--- Records for this task ---

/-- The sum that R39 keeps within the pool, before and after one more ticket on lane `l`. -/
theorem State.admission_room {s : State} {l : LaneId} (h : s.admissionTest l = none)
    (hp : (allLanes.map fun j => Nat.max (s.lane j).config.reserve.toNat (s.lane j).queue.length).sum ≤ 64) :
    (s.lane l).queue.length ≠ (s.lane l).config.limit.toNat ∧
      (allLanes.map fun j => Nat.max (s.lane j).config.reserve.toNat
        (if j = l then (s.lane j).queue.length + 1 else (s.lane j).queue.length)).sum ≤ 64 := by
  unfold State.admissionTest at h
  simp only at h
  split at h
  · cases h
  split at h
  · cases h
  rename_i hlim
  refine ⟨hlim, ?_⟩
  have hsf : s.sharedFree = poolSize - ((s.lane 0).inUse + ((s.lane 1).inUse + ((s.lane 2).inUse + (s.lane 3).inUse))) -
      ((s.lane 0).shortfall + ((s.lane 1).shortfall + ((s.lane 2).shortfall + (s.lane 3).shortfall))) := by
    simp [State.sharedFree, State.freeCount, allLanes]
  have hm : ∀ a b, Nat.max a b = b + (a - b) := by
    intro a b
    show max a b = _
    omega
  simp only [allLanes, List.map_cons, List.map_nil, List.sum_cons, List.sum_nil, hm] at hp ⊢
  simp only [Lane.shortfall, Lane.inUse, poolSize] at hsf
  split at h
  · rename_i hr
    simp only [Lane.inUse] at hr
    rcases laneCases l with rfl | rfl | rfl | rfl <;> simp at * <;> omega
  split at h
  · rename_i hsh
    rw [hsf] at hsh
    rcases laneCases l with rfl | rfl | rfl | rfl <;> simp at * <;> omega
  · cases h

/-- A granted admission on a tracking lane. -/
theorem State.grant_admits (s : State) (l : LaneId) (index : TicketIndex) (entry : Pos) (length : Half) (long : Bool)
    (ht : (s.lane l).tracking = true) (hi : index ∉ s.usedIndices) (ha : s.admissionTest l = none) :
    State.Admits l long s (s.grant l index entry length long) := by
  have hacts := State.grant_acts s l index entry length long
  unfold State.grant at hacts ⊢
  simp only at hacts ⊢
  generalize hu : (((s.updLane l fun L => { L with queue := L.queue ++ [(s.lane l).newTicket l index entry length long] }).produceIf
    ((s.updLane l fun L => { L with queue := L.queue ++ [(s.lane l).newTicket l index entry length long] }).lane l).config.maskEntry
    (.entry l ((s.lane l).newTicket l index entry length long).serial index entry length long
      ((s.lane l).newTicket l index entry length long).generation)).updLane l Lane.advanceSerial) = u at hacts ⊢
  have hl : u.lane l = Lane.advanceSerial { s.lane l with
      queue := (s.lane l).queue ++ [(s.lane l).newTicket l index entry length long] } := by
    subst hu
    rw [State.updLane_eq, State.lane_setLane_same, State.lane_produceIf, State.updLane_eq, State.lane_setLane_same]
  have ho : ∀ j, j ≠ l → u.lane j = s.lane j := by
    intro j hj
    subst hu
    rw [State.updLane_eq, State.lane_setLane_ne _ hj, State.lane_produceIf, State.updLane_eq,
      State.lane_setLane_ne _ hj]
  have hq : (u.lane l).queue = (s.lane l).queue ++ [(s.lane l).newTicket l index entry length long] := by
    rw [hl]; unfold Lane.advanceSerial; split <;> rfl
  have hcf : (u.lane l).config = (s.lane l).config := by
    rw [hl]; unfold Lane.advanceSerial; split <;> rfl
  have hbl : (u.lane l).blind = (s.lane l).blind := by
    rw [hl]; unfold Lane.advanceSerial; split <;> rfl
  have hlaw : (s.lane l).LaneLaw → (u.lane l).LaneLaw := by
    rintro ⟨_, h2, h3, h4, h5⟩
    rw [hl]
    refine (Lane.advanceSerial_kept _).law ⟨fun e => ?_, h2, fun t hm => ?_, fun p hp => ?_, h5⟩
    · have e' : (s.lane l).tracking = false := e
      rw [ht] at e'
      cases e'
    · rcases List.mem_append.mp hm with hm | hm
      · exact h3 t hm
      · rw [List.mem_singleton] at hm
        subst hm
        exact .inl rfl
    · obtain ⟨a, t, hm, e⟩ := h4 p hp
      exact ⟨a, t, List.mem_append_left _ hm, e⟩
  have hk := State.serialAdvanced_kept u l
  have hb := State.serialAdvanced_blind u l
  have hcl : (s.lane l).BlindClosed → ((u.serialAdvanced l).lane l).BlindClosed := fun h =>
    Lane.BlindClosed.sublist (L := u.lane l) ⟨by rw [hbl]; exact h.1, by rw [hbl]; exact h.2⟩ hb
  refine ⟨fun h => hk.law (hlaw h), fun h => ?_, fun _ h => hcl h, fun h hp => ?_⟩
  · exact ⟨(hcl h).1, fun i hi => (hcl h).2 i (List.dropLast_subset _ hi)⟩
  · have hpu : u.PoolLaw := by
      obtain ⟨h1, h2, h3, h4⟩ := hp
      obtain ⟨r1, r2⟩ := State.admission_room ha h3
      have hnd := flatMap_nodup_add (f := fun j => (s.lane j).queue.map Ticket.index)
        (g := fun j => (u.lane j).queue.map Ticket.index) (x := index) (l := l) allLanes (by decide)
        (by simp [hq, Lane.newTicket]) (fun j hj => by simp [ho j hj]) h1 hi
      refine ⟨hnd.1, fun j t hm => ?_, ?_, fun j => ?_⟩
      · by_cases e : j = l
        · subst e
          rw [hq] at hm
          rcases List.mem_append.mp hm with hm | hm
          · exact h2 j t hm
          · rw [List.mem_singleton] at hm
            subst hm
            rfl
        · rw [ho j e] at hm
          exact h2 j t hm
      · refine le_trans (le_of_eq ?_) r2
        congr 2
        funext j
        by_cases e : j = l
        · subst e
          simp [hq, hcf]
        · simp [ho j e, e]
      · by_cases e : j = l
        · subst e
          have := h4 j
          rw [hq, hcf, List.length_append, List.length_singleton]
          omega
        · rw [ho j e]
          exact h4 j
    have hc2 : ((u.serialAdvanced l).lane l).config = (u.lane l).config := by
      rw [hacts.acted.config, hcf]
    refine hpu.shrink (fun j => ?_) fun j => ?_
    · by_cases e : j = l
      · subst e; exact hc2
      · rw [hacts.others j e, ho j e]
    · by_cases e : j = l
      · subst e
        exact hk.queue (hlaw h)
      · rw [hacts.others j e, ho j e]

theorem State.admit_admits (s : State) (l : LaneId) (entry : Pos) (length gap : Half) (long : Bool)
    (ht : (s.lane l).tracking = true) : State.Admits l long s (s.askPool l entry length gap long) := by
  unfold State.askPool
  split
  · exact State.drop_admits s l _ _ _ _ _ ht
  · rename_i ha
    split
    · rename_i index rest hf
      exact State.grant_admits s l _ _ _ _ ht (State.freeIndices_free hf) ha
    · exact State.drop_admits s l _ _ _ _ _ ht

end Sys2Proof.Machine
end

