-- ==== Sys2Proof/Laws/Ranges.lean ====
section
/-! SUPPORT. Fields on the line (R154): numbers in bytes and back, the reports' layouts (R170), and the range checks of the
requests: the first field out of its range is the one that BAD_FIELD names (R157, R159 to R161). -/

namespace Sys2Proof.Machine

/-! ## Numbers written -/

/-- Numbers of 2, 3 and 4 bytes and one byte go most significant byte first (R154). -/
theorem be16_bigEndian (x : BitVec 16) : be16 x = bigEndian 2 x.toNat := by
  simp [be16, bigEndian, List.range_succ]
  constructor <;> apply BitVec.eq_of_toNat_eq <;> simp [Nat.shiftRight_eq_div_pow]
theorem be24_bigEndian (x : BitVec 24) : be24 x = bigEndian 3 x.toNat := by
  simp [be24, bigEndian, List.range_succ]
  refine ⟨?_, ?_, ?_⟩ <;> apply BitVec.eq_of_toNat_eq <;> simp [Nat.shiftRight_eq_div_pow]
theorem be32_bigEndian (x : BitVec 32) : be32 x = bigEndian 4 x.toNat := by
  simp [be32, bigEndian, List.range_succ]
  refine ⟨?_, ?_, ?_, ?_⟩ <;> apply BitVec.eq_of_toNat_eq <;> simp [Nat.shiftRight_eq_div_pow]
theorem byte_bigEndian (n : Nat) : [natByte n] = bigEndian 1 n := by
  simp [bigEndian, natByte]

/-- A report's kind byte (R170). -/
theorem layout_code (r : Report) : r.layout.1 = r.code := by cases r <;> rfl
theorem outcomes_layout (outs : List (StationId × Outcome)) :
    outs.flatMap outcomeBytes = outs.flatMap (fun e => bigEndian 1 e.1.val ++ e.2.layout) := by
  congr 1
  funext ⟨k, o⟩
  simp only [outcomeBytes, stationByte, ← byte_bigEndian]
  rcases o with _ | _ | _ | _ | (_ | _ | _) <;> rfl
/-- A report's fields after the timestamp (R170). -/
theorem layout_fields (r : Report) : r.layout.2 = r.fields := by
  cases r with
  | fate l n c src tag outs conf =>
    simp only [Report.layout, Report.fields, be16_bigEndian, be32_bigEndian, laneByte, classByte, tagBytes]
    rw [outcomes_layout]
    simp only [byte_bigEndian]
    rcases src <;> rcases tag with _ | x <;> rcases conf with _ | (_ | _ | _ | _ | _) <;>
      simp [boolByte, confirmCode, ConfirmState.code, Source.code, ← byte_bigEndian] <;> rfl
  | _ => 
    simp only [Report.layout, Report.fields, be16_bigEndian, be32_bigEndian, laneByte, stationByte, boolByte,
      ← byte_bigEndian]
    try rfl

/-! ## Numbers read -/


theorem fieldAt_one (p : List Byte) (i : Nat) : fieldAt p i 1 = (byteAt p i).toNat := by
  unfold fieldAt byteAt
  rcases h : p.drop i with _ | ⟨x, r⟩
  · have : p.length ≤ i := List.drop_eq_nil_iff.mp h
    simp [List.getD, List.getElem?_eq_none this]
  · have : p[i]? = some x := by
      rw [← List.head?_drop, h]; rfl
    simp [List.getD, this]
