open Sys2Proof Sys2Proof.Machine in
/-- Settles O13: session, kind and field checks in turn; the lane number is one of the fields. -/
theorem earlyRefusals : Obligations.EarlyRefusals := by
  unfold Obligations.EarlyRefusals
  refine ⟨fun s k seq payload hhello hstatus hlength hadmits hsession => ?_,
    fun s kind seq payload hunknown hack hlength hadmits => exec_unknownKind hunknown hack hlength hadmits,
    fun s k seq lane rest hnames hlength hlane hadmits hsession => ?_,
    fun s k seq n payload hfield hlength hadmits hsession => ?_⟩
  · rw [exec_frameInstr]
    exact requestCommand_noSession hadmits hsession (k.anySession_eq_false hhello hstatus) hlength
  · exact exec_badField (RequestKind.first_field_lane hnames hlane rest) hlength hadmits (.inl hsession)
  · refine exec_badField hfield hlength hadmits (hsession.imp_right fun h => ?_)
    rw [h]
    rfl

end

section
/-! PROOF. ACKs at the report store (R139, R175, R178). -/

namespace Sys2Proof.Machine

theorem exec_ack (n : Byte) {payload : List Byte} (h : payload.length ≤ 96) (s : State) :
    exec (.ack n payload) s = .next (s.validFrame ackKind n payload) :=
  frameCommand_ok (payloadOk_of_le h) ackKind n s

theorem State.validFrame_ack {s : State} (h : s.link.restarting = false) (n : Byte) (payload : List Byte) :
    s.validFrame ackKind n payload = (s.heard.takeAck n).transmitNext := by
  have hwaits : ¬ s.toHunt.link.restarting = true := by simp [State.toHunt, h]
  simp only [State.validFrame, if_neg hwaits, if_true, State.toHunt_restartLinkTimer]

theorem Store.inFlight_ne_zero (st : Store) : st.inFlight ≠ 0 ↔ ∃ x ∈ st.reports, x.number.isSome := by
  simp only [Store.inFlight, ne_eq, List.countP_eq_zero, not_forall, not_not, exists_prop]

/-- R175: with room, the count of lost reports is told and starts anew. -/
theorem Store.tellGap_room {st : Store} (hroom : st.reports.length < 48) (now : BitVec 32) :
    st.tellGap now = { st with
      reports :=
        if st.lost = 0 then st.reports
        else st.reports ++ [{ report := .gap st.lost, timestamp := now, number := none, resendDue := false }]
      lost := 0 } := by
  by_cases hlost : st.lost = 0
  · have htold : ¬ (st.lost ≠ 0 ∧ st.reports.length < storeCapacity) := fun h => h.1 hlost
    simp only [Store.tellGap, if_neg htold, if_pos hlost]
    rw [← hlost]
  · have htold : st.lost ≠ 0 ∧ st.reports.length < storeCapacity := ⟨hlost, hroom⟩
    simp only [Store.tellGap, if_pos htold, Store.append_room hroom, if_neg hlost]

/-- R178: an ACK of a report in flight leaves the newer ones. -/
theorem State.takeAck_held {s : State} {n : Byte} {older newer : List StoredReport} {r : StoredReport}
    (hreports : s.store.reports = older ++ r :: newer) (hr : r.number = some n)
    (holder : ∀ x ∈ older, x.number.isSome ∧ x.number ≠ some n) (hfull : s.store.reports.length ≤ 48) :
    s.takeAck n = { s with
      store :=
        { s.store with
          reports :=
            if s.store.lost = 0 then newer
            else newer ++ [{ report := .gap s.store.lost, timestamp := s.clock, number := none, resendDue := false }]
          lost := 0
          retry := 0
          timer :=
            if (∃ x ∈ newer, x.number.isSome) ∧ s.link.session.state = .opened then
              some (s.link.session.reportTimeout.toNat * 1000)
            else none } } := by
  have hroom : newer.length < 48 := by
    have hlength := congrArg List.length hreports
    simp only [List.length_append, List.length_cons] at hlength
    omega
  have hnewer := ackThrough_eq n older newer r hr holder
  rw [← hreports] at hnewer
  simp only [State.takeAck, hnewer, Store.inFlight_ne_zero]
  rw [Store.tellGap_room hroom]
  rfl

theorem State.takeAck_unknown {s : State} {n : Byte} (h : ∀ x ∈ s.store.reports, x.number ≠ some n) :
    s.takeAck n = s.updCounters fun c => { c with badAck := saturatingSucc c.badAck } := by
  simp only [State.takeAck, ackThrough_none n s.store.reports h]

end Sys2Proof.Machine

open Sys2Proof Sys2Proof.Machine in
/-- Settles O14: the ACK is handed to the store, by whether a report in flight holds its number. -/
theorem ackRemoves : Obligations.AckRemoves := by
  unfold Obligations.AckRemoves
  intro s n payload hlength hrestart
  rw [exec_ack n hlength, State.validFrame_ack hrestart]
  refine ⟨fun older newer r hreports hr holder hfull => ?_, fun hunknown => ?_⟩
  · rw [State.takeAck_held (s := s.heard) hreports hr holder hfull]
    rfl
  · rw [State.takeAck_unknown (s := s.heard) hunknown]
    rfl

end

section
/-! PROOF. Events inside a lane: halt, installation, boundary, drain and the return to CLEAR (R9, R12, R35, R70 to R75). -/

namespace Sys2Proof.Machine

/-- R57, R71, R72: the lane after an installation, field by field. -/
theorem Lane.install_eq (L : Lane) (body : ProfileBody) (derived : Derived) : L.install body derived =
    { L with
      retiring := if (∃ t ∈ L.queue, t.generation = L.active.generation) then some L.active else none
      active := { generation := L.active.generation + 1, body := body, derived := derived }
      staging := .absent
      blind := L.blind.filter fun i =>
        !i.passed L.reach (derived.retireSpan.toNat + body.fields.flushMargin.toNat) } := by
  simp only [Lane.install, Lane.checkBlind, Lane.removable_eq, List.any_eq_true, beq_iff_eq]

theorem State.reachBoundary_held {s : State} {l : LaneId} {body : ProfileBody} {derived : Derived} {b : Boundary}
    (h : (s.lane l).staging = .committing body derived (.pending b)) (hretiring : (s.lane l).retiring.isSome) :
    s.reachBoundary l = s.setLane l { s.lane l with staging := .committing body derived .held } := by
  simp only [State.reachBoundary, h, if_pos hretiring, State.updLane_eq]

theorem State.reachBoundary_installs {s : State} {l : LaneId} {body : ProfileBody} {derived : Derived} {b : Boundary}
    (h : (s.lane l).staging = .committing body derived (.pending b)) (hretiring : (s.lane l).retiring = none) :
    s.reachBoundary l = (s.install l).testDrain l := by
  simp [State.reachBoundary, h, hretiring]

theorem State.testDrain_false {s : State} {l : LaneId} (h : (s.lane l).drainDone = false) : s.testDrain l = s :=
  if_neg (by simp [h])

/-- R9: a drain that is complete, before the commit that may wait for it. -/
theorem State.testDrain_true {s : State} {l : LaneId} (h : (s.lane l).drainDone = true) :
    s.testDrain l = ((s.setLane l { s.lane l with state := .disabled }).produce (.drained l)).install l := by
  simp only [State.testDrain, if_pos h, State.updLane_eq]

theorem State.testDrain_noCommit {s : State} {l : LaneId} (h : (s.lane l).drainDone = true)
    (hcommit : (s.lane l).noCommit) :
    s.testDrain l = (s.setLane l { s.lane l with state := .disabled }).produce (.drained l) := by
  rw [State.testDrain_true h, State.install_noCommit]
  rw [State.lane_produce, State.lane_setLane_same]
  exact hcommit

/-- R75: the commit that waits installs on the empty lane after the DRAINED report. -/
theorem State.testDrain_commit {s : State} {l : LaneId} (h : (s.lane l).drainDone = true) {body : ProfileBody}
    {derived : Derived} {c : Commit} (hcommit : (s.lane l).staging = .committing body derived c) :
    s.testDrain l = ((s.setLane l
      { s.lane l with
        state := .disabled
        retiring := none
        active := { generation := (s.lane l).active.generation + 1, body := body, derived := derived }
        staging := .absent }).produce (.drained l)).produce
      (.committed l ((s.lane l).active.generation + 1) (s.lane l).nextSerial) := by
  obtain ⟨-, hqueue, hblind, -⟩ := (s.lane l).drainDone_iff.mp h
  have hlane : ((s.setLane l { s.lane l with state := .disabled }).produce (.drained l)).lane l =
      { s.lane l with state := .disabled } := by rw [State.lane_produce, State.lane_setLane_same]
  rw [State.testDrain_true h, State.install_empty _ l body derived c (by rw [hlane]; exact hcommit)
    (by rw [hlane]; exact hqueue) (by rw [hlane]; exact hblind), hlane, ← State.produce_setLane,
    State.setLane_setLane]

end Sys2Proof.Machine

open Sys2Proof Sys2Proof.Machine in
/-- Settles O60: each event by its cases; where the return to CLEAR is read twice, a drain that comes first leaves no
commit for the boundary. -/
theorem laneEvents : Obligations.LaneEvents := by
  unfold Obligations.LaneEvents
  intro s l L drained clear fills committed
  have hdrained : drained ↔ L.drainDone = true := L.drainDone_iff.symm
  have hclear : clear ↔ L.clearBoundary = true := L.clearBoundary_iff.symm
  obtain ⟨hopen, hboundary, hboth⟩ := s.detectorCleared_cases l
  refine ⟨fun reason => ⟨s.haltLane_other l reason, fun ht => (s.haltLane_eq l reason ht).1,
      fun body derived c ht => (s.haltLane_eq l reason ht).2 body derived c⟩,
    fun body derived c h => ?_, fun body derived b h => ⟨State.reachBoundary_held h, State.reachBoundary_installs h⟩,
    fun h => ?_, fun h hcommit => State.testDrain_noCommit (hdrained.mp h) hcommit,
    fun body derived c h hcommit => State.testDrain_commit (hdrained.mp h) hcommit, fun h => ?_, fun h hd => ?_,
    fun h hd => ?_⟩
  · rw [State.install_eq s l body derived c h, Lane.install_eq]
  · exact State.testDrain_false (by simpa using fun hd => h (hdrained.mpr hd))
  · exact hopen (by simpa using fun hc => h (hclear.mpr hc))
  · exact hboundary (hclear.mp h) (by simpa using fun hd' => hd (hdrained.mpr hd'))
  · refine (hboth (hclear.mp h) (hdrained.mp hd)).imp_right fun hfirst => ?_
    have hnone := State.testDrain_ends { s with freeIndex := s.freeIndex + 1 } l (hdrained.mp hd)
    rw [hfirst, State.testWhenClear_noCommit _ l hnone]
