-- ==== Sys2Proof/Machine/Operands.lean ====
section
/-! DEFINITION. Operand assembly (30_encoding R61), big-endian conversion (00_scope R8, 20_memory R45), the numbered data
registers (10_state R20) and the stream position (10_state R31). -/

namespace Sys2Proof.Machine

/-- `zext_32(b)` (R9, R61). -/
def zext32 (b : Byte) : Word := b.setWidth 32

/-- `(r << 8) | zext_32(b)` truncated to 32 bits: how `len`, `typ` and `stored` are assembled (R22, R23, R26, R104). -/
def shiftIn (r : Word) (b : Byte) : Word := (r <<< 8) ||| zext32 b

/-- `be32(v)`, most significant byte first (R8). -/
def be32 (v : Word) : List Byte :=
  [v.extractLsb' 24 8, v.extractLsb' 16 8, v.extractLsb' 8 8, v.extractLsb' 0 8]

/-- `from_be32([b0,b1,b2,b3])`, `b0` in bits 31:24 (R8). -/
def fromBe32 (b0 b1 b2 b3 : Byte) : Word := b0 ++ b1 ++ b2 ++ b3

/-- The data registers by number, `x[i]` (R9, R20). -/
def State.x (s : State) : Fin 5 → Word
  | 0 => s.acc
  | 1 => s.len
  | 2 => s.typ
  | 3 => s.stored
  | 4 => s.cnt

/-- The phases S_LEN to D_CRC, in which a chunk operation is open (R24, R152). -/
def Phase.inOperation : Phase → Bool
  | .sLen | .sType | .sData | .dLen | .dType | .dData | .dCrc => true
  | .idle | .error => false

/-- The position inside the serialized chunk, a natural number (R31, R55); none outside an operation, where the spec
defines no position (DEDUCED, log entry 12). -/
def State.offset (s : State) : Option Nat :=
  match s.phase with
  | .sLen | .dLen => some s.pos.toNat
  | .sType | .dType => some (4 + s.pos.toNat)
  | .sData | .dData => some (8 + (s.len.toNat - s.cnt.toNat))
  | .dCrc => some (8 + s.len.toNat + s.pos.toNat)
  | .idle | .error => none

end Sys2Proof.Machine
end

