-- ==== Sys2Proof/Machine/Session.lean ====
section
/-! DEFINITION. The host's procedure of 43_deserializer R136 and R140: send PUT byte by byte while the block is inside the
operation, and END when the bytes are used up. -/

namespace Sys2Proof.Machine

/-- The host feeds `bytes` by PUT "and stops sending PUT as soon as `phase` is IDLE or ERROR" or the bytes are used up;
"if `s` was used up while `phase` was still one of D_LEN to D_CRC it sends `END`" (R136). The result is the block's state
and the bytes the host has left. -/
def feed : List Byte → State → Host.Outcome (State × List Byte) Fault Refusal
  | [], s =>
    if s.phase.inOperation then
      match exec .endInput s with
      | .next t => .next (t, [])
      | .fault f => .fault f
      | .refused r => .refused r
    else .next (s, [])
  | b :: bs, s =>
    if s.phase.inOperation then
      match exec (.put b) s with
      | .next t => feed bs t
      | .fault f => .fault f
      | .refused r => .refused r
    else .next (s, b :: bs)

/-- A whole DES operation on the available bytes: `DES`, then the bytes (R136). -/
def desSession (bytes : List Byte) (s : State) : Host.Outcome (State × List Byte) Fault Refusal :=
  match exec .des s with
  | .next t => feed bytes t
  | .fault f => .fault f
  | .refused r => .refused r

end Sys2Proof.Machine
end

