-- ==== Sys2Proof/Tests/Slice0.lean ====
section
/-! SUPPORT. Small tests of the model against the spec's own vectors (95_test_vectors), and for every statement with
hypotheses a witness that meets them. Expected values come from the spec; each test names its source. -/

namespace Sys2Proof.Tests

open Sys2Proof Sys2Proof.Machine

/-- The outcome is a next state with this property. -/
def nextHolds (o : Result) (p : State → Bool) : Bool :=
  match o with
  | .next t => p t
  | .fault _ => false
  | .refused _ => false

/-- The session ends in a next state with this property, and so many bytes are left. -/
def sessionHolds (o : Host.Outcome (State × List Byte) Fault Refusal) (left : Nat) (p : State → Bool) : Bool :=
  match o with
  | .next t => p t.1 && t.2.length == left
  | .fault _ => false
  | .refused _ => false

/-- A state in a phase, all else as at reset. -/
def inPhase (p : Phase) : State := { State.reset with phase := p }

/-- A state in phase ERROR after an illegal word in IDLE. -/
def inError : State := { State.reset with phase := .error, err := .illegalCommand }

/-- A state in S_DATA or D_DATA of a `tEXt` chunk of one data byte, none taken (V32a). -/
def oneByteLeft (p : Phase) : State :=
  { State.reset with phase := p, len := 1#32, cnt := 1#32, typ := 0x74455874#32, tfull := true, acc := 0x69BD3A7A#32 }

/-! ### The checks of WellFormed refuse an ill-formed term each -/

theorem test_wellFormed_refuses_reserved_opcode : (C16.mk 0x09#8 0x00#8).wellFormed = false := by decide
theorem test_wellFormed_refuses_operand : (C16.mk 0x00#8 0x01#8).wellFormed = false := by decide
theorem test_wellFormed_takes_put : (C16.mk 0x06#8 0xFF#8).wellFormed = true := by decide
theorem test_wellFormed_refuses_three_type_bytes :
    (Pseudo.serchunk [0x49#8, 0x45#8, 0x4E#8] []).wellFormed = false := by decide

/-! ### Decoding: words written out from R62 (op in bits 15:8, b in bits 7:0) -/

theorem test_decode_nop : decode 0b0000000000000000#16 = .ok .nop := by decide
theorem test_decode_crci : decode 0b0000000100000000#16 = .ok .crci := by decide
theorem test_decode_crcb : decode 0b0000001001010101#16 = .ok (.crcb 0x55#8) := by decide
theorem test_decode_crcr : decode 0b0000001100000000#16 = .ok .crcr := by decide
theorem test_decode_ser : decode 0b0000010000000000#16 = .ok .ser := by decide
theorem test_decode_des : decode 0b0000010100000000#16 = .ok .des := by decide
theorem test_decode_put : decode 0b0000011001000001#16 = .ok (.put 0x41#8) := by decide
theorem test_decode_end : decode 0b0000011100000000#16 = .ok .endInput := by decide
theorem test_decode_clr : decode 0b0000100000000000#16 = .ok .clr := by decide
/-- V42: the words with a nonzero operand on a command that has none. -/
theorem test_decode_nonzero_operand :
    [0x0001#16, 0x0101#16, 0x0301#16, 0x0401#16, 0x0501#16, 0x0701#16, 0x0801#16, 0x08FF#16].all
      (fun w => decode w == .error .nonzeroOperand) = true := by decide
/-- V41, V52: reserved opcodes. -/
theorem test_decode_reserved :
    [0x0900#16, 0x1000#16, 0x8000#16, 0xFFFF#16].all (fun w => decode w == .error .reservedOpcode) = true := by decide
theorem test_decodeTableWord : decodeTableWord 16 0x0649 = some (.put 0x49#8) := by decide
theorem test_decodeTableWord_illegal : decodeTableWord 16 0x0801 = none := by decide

---

Task to complete: Pull every line with "significant" from the records.

Task output:
/-- Numbers of 2, 3 and 4 bytes and one byte go most significant byte first (R154). -/
/-- `be32(v)`, most significant byte first (R8). -/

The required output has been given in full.